# Bank credit scoring

Scoring is a system used by banks to evaluate clients, based on statistical methods. As a rule, it is an algorithm where the data of a potential borrower is entered. In response, a result is given - whether it is worth granting him a loan.

The **task** is to implement logic to train a model for assessing the trustworthiness of bank customers. Use the accuracy metric for the evaluation.

**The structure of the source data:**

| Field | Description |
|-------|-------------|
| client_id | Unique identifier of the client |
| age       | Client's age at the time of review |
| sex       | Gender of the client |
| married   | Marital status |
| salary    | Official and confirmed salary of the client |
| successful_credit_completed | Number of repaid credits |
| credit_completed_amount | Total amount of paid credits |
| active_credits | Number of active credits |
| active_credits_amount | Total amount of active credits |
| credit_amount | Amount of credits |
| is_credit_closed | Indicator indicating whether the credit was successfully closed (paid to the bank)|


Connect the spark session, pipelines, and different transformers from the spark module: StringIndexer, VectorAssembler, MulticlassClassificationEvaluator

In [1]:
from pyspark.sql import SparkSession
from pyspark.ml import Pipeline
from pyspark.ml.feature import StringIndexer
from pyspark.ml.feature import VectorAssembler
from pyspark.ml.evaluation import MulticlassClassificationEvaluator
from pyspark.sql.types import IntegerType

Creating a Spark Session.

In [2]:
spark = SparkSession.builder.appName("PySparkBank").getOrCreate()

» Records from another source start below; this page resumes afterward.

/-- Sequence a is newer than b (R230). -/
def seqNewer (a b : Nat) : Bool :=
  let d := (a + 2 ^ 32 - b) % 2 ^ 32
  decide (1 ≤ d) && decide (d ≤ 2 ^ 31)

/-- The newest valid copy: 0 for A, 1 for B (R230), by the valid marks of EST_WB_STAT. -/
def State.newestCopy (s : State) : Option Nat :=
  match s.flag F.EST_WB_STAT_A_VALID, s.flag F.EST_WB_STAT_B_VALID with
  | true, true => if seqNewer (copySeq s.est.copyA) (copySeq s.est.copyB) then some 0 else some 1
  | true, false => some 0
  | false, true => some 1
  | false, false => none

/-- The bytes of a copy. -/
def State.copyOf (s : State) (i : Nat) : List Byte := if i = 0 then s.est.copyA else s.est.copyB

/-- The newest valid sequence; 0 if no copy is valid. -/
def State.newestSeq (s : State) : Nat := match s.newestCopy with
  | some i => copySeq (s.copyOf i)
  | none => 0

/-- A write-back starts: it goes to the copy that is not the newest valid one, and that copy is invalid until it is written: a write cut off leaves it so (R230 to R232). DESIGN CHOICE (log entry 178): where neither copy is valid it goes to A; the rule names no first one. -/
def State.startWb (s : State) (cause : Nat) (tc : Tc) : State :=
  let target := match s.newestCopy with
    | some 0 => 1
    | _ => 0
  let seq := (s.newestSeq + 1) % 2 ^ 32
  let bytes := s.copyBytes cause seq
  let s : State := { s with est := { s.est with
    wb := some { cause, target, bytes }
    lastWb := tc
    copyA := if target = 0 then [] else s.est.copyA
    copyB := if target = 0 then s.est.copyB else [] } }
  let s := s.putFlag F.EST_STAT_WB_BUSY true
  let s := s.put F.EST_WB_STAT_CAUSE cause
  if target = 0 then s.put F.EST_WB_STAT_A_VALID 0 else s.put F.EST_WB_STAT_B_VALID 0

/-- A write-back trigger: it starts one, or is held while one is in progress, like triggers merged; power fail goes first (R231, R232). While no lane holds the Lid only the power-fail path writes FRAM: other triggers are held for the new lane's management step (R345, R358). -/
def State.triggerWb (s : State) (cause : Nat) (tc : Tc) : State :=
  if s.est.wb.isNone && (s.lidHeld || cause = 4) then s.startWb cause tc
  else
    let held := if s.est.held.contains cause then s.est.held else if cause = 4 then cause :: s.est.held else s.est.held ++ [cause]
    { s with est := { s.est with held := held } }

/-- The copy in hand is written; unless the cause is 4 it is read back. A failed check, and a power-fail write that the hold-up cuts off, leave the copy invalid: no bytes of it count (R231, R232). -/
def State.finishWb (s : State) (w : WriteBack) (good : Bool) : State :=
  let checked := w.cause != 4
  let s : State := { s with est := { s.est with
    wb := none
    copyA := if w.target = 0 then (if good then w.bytes else []) else s.est.copyA
    copyB := if w.target = 0 then s.est.copyB else if good then w.bytes else [] } }
  let s := s.put F.EST_WB_STAT_LAST w.target
  let s := if w.target = 0 then s.putFlag F.EST_WB_STAT_A_VALID good else s.putFlag F.EST_WB_STAT_B_VALID good
  let s := if checked then s.putFlag F.EST_WB_STAT_LAST_OK good else s
  let s := s.eventIf (checked && !good) Ev.EST_WB_FAIL
  (s.put F.EST_WB_SEQ_SEQ s.newestSeq).putFlag F.EST_STAT_WB_BUSY false

/-- WB_WRITE (R231): a write-back with cause 5. -/
def execWbWrite (tc : Tc) (s : State) : Host.Outcome State Fault Refusal :=
  .next (if s.blockDormant 6 then s else s.triggerWb 5 tc)

/-- WRITE_BACK_TIMER (R231): 10 min after the previous write-back started, cause 2. -/
def execWriteBackTimer (tc : Tc) (s : State) : Host.Outcome State Fault Refusal :=
  .next (if decide (10 * minuteTicks ≤ (tc - s.est.lastWb).toNat) && !s.blockDormant 6 then s.triggerWb 2 tc else s)

/-- WRITE_BACK_COMPLETE (R231): the write ends and a held trigger starts. -/
def execWriteBackComplete (good : Bool) (tc : Tc) (s : State) : Host.Outcome State Fault Refusal :=
  match s.est.wb with
  | none => .next s
  | some w =>
    let s := s.finishWb w good
    match s.est.held with
    | [] => .next s
    | c :: rest => .next (({ s with est := { s.est with held := rest } } : State).triggerWb c tc)

/-! One pass (R222). -/

/-- The snapshot word of a cell (EST_CELLg). -/
def State.putEstCell (s : State) (g : Nat) (stale znew learned : Bool) : State :=
  let b := fun (v : Bool) => if v then 1 else 0
  let s := ((s.putAsm (F.EST_CELL_STALE g) (b stale)).putAsm (F.EST_CELL_Z_NEW g) (b znew)).putAsm (F.EST_CELL_LEARNED g) (b learned)
  let s := ((s.putAsm (F.EST_CELL_SEG g) (s.cell g C.SEG_STATE)).putAsm (F.EST_CELL_CORR_OFF g) (b (s.stat g stCorrOff))).putAsm (F.EST_CELL_AT_REST g) (b (s.stat g stAtRest))
  ((s.putAsm (F.EST_CELL_SOC_INIT g) (b (s.stat g stSocInit))).putAsm (F.EST_CELL_DRIFT g) (b (s.stat g stDrift))).putAsm (F.EST_CELL_SOC g) (s.cell g C.SOC)

/-- The steps of a pass in order (R222); cause 1 of R231 follows an accepted measurement. -/
def State.onePass (s : State) (w : Sweep) (g : Nat) (tc : Tc) : State :=
  let s := s.evalRest w
  let (s, dt) := s.countPass w g
  let s := s.putStat g stFreshV (s.freshV w g)
  let wasOpen := s.cell g C.SEG_STATE == 1
  let s := (s.tempPass w g).segPass g dt
  let disq := wasOpen && s.cell g C.SEG_STATE == 2
  let (s, mean) := s.restPass w g
  let s := s.pendingSoc w g
  let (s, learned) := if s.takesRest w g mean then s.restPointPass w g disq else (s.corridorPass w g, false)
  let (s, z1) := s.laterPoint w g 1 25000000 1250000
  let (s, z2) := s.laterPoint w g 2 250000000 12500000
  let s := s.healthPass g
  let s := s.putCell g C.EPOCH w.epoch.toNat
  let s := s.putEstCell g false (z1 || z2) learned
  if learned && decide (minuteTicks ≤ (tc - s.est.lastWb).toNat) then s.triggerWb 1 tc else s

/-- The engine runs: enabled, and not disabled at power-fail detect (R64, R232). -/
def State.estRuns (s : State) : Bool := s.flag F.EST_CTRL_EN && s.flag F.EST_STAT_RUN && !s.blockDormant 6

/-- A pass of cell g is due in the sweep: the engine runs and has not abandoned the cell, the entry is declared and not yet written for this epoch, and its block is delivered or, at the deadline, stale (R222, R223). -/
def State.passDue (s : State) (w : Sweep) (g : Nat) : Bool :=
  s.estRuns && s.est.skip != some w.epoch && s.stat g stDeclared && s.est.restored.get g != 0 && s.cell g C.EPOCH != w.epoch.toNat &&
  w.decided (strOf g) (monOf g)

/-- The cell whose pass comes next: blocks in the order of their delivery, ascending c within a block (R223); at the deadline the blocks not delivered follow, in rising index (log entry 177). -/
def State.nextPass (s : State) (w : Sweep) : Option Nat :=
  let late := if w.closed then (List.range 256).filter (fun k => !w.order.contains k) else []
  ((w.order ++ late).flatMap fun k => (List.range 16).map (fun c => 16 * k + c)).find? (fun g => s.passDue w g)

/-- CELL_PASS (R222, R223): the pass of the cell that comes next. -/
def execCellPass (g : Fin 4096) (tc : Tc) (s : State) : Host.Outcome State Fault Refusal :=
  match s.swp.sweep with
  | none => .next s
  | some w => .next (if s.nextPass w == some g.val then s.onePass w g tc else s)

22/04/12 10:47:53 WARN NativeCodeLoader: Unable to load native-hadoop library for your platform... using builtin-java classes where applicable
Using Spark's default log4j profile: org/apache/spark/log4j-defaults.properties
Setting default log level to "WARN".
To adjust logging level use sc.setLogLevel(newLevel). For SparkR, use setLogLevel(newLevel).


We see that it is running in local mode - we do not have a master cluster. We will use the notebook's own resources.

In [3]:
spark

In [4]:
bank_df = spark.read.parquet('train.parquet')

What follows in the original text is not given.